I am intrigued by Tony Blairs present role at Yale University and, indeed the establishment of his Faith Foundation ( see www.tonyblairoffice.org ). I suspect that history will be kinder to Blair as a person than we have been! Perhaps that applies to us all.
I read with interest his reflections to a new class of Yale – here is an extract
So to you as individuals, what wisdom, if any, have I learnt?
First, in fact, keep learning. Always be alive to the possibilities of the next experience, of thinking, doing and being.
When Buddha was asked, near the end of his life, to describe his secret, he answered bluntly: “I’m awake”.
So be awake.
Understand conventional wisdom, but be prepared to change it.

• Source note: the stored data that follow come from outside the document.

-- ==== Sys2Proof/Machine/Ops.lean ====
section
/-! DEFINITION. The operations that the commands and the agents share: ports and instances, the regions of calls in
flight, fault entry and reset, completion, and the end of a command with its outputs. -/

namespace Sys2Proof.Machine

/-- What a step answers. -/
abbrev Result := Host.Outcome State Fault Refusal

/-! ## Ports and instances -/

/-- Caller port `c`. -/
def getPort (s : State) (c : Nat) : Port := s.ports.getD c Port.atReset

/-- Instance `k`. -/
def getInst (s : State) (k : Nat) : Inst := s.insts.getD k Inst.atReset

/-- Caller port `c` replaced. -/
def setPort (c : Nat) (p : Port) (s : State) : State := { s with ports := s.ports.set c p }

/-- Instance `k` replaced. -/
def setInst (k : Nat) (x : Inst) (s : State) : State := { s with insts := s.insts.set k x }

/-- The free instances, in order (46_dispatcher_pool.md R131). -/
def freeInsts (s : State) : List Nat := (List.range s.insts.length).filter (fun k => !(getInst s k).lease)

/-! ## Regions of the busy calls (20_memory.md R48, R49) -/

/-- The command of a call: the latched one, or for a pending call the one that stage A would find in DMEM; none where
stage A would refuse the call, which then writes nothing (46_dispatcher_pool.md R130, 20_memory.md R46). -/
def callInstr (s : State) (p : Port) : Option Instr :=
  match p.call with
  | .idle => none
  | .pending desc =>
    match stageA s.params.dmemSize (memByte s.dmem) desc with
    | .pass _ i => some i
    | .fault _ _ => none
  | .running _ k => (decode (getInst s k).op.words).toOption
  | .validating _ => (decode p.snap.words).toOption

/-- The output regions of a call. -/
def callOuts (s : State) (p : Port) : List Region :=
  match callInstr s p with
  | some i => outRegions i
  | none => []

/-- The part of a region that exists. -/
def clip (size : Nat) (r : Region) : Region := ⟨r.addr, min r.len (size - r.addr)⟩

/-- `n` free bytes from an address on. -/
def freeBytes (epoch : Nat) (site : Site) (addr n : Nat) : List Byte :=
  (List.range n).map (fun i => Config.freeByte ⟨epoch, site, addr + i⟩)

/-- The memory after every byte of some regions has become a draw. -/
def drawRegions (size epoch : Nat) (site : Site) (m : Memory) (rs : List Region) : Memory :=
  writeAll m (rs.map (fun r => (r.addr, freeBytes epoch site r.addr (clip size r).len)))

/-! ## Fault entry (60_exceptions.md R146) and reset (70_reset_and_hazards.md R158) -/

/-- Is the call executing or validating: in flight, as 60_exceptions.md R146 has it? Log entry 17. -/
def inFlight : CallState → Bool
  | .running _ _ | .validating _ => true
  | .idle | .pending _ => false

/-- The output regions of every other call in flight (60_exceptions.md R146). -/
def otherInFlightOuts (s : State) (c : Nat) : List Region :=
  (List.range s.ports.length).flatMap (fun c' =>
    if c' ≠ c ∧ inFlight (getPort s c').call then callOuts s (getPort s c') else [])

/-- The output regions of every other busy call, pending ones included: the host must wait for a call to complete
before its outputs are another call's inputs (20_memory.md R51, 70_reset_and_hazards.md R160). -/
def otherBusyOuts (s : State) (c : Nat) : List Region :=
  (List.range s.ports.length).flatMap (fun c' => if c' ≠ c then callOuts s (getPort s c') else [])

/-- What the command of caller `c` may find replaced when it reads DMEM: the outputs of every other busy call, and of
the calls that have ended since its own began (20_memory.md R48, R51; 70_reset_and_hazards.md R160). Log entries 17
and 38. -/
def foreignOuts (s : State) (c : Nat) : List Region := (getPort s c).disturb.calls ++ otherBusyOuts s c

/-- A DMEM byte as the checks of the command of caller `c` read it: a draw where another call outputs it
(20_memory.md R48, R51). Log entry 38. -/
def seenByte (s : State) (c a : Nat) : Byte :=
  if (foreignOuts s c).any (fun r => regionHas r a) then Config.freeByte ⟨s.draws, .seenByte, a⟩ else memByte s.dmem a

/-- `raise Fault(code)` (60_exceptions.md R146): the caller is `c`, the descriptor address `addr`, the raising agent
`inst` (0xF before a lease), and `w0` the command word, 0 where it was not read. Only the first fault is recorded. -/
def faultEntry (code : FaultCode) (w0 : Word) (c inst : Nat) (addr : Word) (s : State) : State :=
  match s.bstate with
  | .faulted => s
  | .run =>
    { s with
      bstate    := .faulted
      faultInfo := w0Tag w0 ++ w0Opc w0 ++ faultByte code
      faultAddr := addr
      faultSrc  := 0#20 ++ BitVec.ofNat 4 inst ++ 0#4 ++ BitVec.ofNat 4 c
      dmem      := drawRegions s.params.dmemSize s.draws .faultByte s.dmem (otherInFlightOuts s c)
      draws     := s.draws + 1 }

/-- The output regions of every call that is not idle (70_reset_and_hazards.md R158). -/
def busyOuts (s : State) : List Region :=
  (List.range s.ports.length).flatMap (fun c =>
    callOuts s (getPort s c))

/-- A reset (70_reset_and_hazards.md R157, R158): busy calls' outputs become draws, every register and call takes its
reset value; DMEM is otherwise unchanged, and GRID, CHEST and the parameters are the platform's. It is also the only
return from a fault (60_exceptions.md R147). -/
def resetBlock (s : State) : State :=
  { State.powerOn s.params with
    dmem     := drawRegions s.params.dmemSize s.draws .resetByte s.dmem (busyOuts s)
    grid     := s.grid
    chest    := s.chest
    sched    := s.sched
    cur      := s.cur
    draws    := s.draws + 1
    hostData := s.hostData }

/-! ## Completion (46_dispatcher_pool.md R133) -/

/-- The instance of a running call. -/
def callInst : CallState → Option Nat
  | .running _ k => some k
  | .idle | .pending _ | .validating _ => none

/-- The lease of the call's instance given back (46_dispatcher_pool.md R133). `OWNER[k]` and `OP[k]`, which
10_state.md R32 then leaves unspecified, keep their values: DESIGN CHOICE, log entries 3 and 4. -/
def releaseLease (c : Nat) (s : State) : State :=
  match callInst (getPort s c).call with
  | some k => setInst k { getInst s k with lease := false } s
  | none => s

/-- `complete(c)` (46_dispatcher_pool.md R133). -/
def complete (c : Nat) (s : State) : State :=
  let s' := releaseLease c s
  setPort c { getPort s' c with call := .idle, disturb := Disturb.none } s'

/-! ## Draws under 20_memory.md R48, R49, R50 -/

/-- Which output bytes of a command are draws: none; all but the header's RSTATUS, OPC and TAG (20_memory.md R48,
R49); or all of them (R50). Log entry 17. -/
inductive Taint | clean | inputs | outputs
deriving DecidableEq, Repr, Inhabited

/-- Another write may hit what the command reads: a region, its grid or its channel estimate (20_memory.md R48, R49,
R51; 70_reset_and_hazards.md R160). -/
def inputsHit (f : Footprint) (foreign : List Region) (d : Disturb) : Bool :=
  anyOverlap (d.host ++ foreign) f.ins || d.grid.any (fun h => f.grid == some h) ||
    d.chest.any (fun cfg => f.chest == some cfg)

/-- The command writes over an input or an output of its own, or over an output of another call (20_memory.md R48, R50;
70_reset_and_hazards.md R160). -/
def outputsHit (f : Footprint) (foreign : List Region) : Bool :=
  anyOverlap f.outs f.ins || selfOverlap f.outs || anyOverlap foreign f.outs

/-- The draws among the outputs of a command of the given footprint that `s.cur` serves. -/
def ownTaint (f : Footprint) (s : State) : Taint :=
  let foreign := foreignOuts s s.cur.caller
  if outputsHit f foreign then .outputs
  else if inputsHit f foreign (getPort s s.cur.caller).disturb then .inputs
  else .clean

/-- The ports after something has disturbed every busy call but that of `except`. -/
def disturbed (change : Disturb → Disturb) (except : Option Nat) (s : State) : List Port :=
  s.ports.mapIdx (fun c p =>
    if some c ≠ except ∧ p.call ≠ .idle then { p with disturb := change p.disturb } else p)

/-- The ports after a command with the given output regions has run: every other busy call remembers them
(20_memory.md R48). -/
def portsAfter (outs : List Region) (s : State) : List Port :=
  disturbed (fun d => { d with calls := outs ++ d.calls }) (some s.cur.caller) s

/-- The bytes of one output as they come out under a taint; `record` says it is the result record, whose header word
survives the taint `inputs` (20_memory.md R49). -/
def taintedBytes (t : Taint) (epoch : Nat) (record : Bool) (addr : Nat) (bs : List Byte) : List Byte :=
  match t with
  | .clean => bs
  | .inputs => if record then bs.take 4 ++ freeBytes epoch .outByte (addr + 4) (bs.length - 4)
               else freeBytes epoch .outByte addr bs.length
  | .outputs => freeBytes epoch .outByte addr bs.length

/-- The outputs of a command, result record first, as they come out under a taint. -/
def taintedOuts (t : Taint) (epoch : Nat) : List (Nat × List Byte) → List (Nat × List Byte)
  | [] => []
  | (a, bs) :: rest =>
    (a, taintedBytes t epoch true a bs) :: rest.map (fun o => (o.1, taintedBytes t epoch false o.1 o.2))

/-! ## The end of a command -/

/-- Do all the outputs lie in DMEM? -/
def outsInRange (size : Nat) (outs : List (Nat × List Byte)) : Bool :=
  outs.all (fun o => decide (o.1 + o.2.length ≤ size))

/-- The first address beyond DMEM that the outputs name. -/
def firstOutOfRange (size : Nat) (outs : List (Nat × List Byte)) : Nat :=
  match outs.find? (fun o => !decide (o.1 + o.2.length ≤ size)) with
  | some o => max size o.1
  | none => size

/-- `SCRATCH[k]` of the executing instance after a command: unspecified (10_state.md R32). -/
def scrambleScratch (s : State) : State :=
  match s.cur.inst with
  | some k => setInst k { getInst s k with scratch := [Config.freeWord ⟨s.draws, .scratch, k⟩] } s
  | none => s

/-- `result(...)` (30_encoding.md R75) followed by `complete` (46_dispatcher_pool.md R133): the outputs are written,
record first, draws in place of what rules R48 to R50 undefine, and the call completes. -/
def finish (f : Footprint) (writes : List (Nat × List Byte)) (s : State) : Result :=
  if outsInRange s.params.dmemSize writes then
    .next (complete s.cur.caller
      { scrambleScratch s with
        dmem  := writeAll s.dmem (taintedOuts (ownTaint f s) s.draws writes)
        ports := portsAfter f.outs s
        draws := s.draws + 1 })
  else .fault (.dmemOutOfRange (firstOutOfRange s.params.dmemSize writes))

/-- `finish` for a command: a DONE record, the rest of the record after its header, and the buffers. -/
def finishDone (i : Instr) (body : List Word) (buffers : List (Nat × List Byte)) (s : State) : Result :=
  finish (footprint s.cur.desc i)
    (((instrResAddr i).toNat, bytesOfWords (instrHeader i rsDone :: body)) :: buffers) s

/-- A command's check fails: `raise Fault(code)` by the executing agent (60_exceptions.md R146). -/
def raiseFault (i : Instr) (code : FaultCode) (s : State) : Result :=
  .next (faultEntry code (instrW0 i) s.cur.caller (s.cur.inst.getD 15) s.cur.desc s)

end Sys2Proof.Machine
end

Feel as well as analyse; use your instinct alongside your reason. Calculate too much and you will miscalculate.
Be prepared to fail as well as to succeed, and realise it is failure not success that defines character.
I spent years trying to be a politician failing at every attempt and nearly gave up. I know you’re thinking: I should have.
Sir Paul McCartney reminded me that the first record company the Beatles approached rejected them as a band no-one would want to listen to.
Be good to people on your way up because you never know if you will meet them again on your way down.
Judge someone by how they treat those below them not those above them.
Be a firm friend not a fair-weather friend. It is your friendships, including those friends you made here at Yale, at this time, that sustain and enrich the human spirit.
A good test of a person is who turns up at their funeral and with what sincerity. Try not to sit the test too early, of course.
Good advice? What words of wisdom would you like to share??